(Provided records)

-- ==== Sys2Proof/Syntax.lean ====
section
/-! DEFINITION. The commands of the block: one constructor per row of spec/opcode_table.json
(30_encoding.md R63). The one operand of a command is its `IMM8` field, an unsigned byte (R62). -/

namespace Sys2Proof

/-- A legal command (30_encoding.md R63). -/
inductive Instr where
  /-- INIT: start a fresh checksum (43_accumulator.md R110). -/
  | init
  /-- UPDB b: fold byte b into `ACC` with the bitwise step (40_bitwise_engine.md R83). -/
  | updb (b : Byte)
  /-- UPDT b: fold byte b into `ACC` with the table step (41_lookup_table_engine.md R91). -/
  | updt (b : Byte)
  /-- FIN: publish the checksum (43_accumulator.md R111). -/
  | fin
  /-- GEN g: fill the table store (42_table_generator.md R101). -/
  | gen (g : Byte)
  /-- TRD i: read one table entry (42_table_generator.md R103). -/
  | trd (i : Byte)
  deriving DecidableEq, Repr

end Sys2Proof
end

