-- ==== Sys2Proof/Machine/Operands.lean ====
section
/-! DEFINITION. The operand forms of the commands: the byte or index a command computes from
`ACC` and `IMM8`, and the widening of a byte written to `RESULT` (30_encoding.md R62). -/

namespace Sys2Proof.Machine

/-- `ACC ^ b`, the byte UPDB steps (40_bitwise_engine.md R83) and the index UPDT reads
(41_lookup_table_engine.md R91), from the accumulator before the command. -/
def foldOperand (acc b : Byte) : Byte := acc ^^^ b

/-- `zext_64(v)` (00_scope.md R12). -/
def zext64 (v : Byte) : ResultWord := v.setWidth 64

end Sys2Proof.Machine
end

(End Provided records)

What to produce.
Word for word, restate all of the data shown above.

Result for this task.
-- ==== Sys2Proof/Syntax.lean ====
section
/-! DEFINITION. The commands of the block: one constructor per row of spec/opcode_table.json
(30_encoding.md R63). The one operand of a command is its `IMM8` field, an unsigned byte (R62). -/

namespace Sys2Proof

/-- A legal command (30_encoding.md R63). -/
inductive Instr where
  /-- INIT: start a fresh checksum (43_accumulator.md R110). -/
  | init
  /-- UPDB b: fold byte b into `ACC` with the bitwise step (40_bitwise_engine.md R83). -/
  | updb (b : Byte)
  /-- UPDT b: fold byte b into `ACC` with the table step (41_lookup_table_engine.md R91). -/
  | updt (b : Byte)
  /-- FIN: publish the checksum (43_accumulator.md R111). -/
  | fin
  /-- GEN g: fill the table store (42_table_generator.md R101). -/
  | gen (g : Byte)
  /-- TRD i: read one table entry (42_table_generator.md R103). -/
  | trd (i : Byte)
  deriving DecidableEq, Repr

end Sys2Proof
end

-- ==== Sys2Proof/Machine/Operands.lean ====
section
/-! DEFINITION. The operand forms of the commands: the byte or index a command computes from
`ACC` and `IMM8`, and the widening of a byte written to `RESULT` (30_encoding.md R62). -/

namespace Sys2Proof.Machine

/-- `ACC ^ b`, the byte UPDB steps (40_bitwise_engine.md R83) and the index UPDT reads
(41_lookup_table_engine.md R91), from the accumulator before the command. -/
def foldOperand (acc b : Byte) : Byte := acc ^^^ b

/-- `zext_64(v)` (00_scope.md R12). -/
def zext64 (v : Byte) : ResultWord := v.setWidth 64

end Sys2Proof.Machine
end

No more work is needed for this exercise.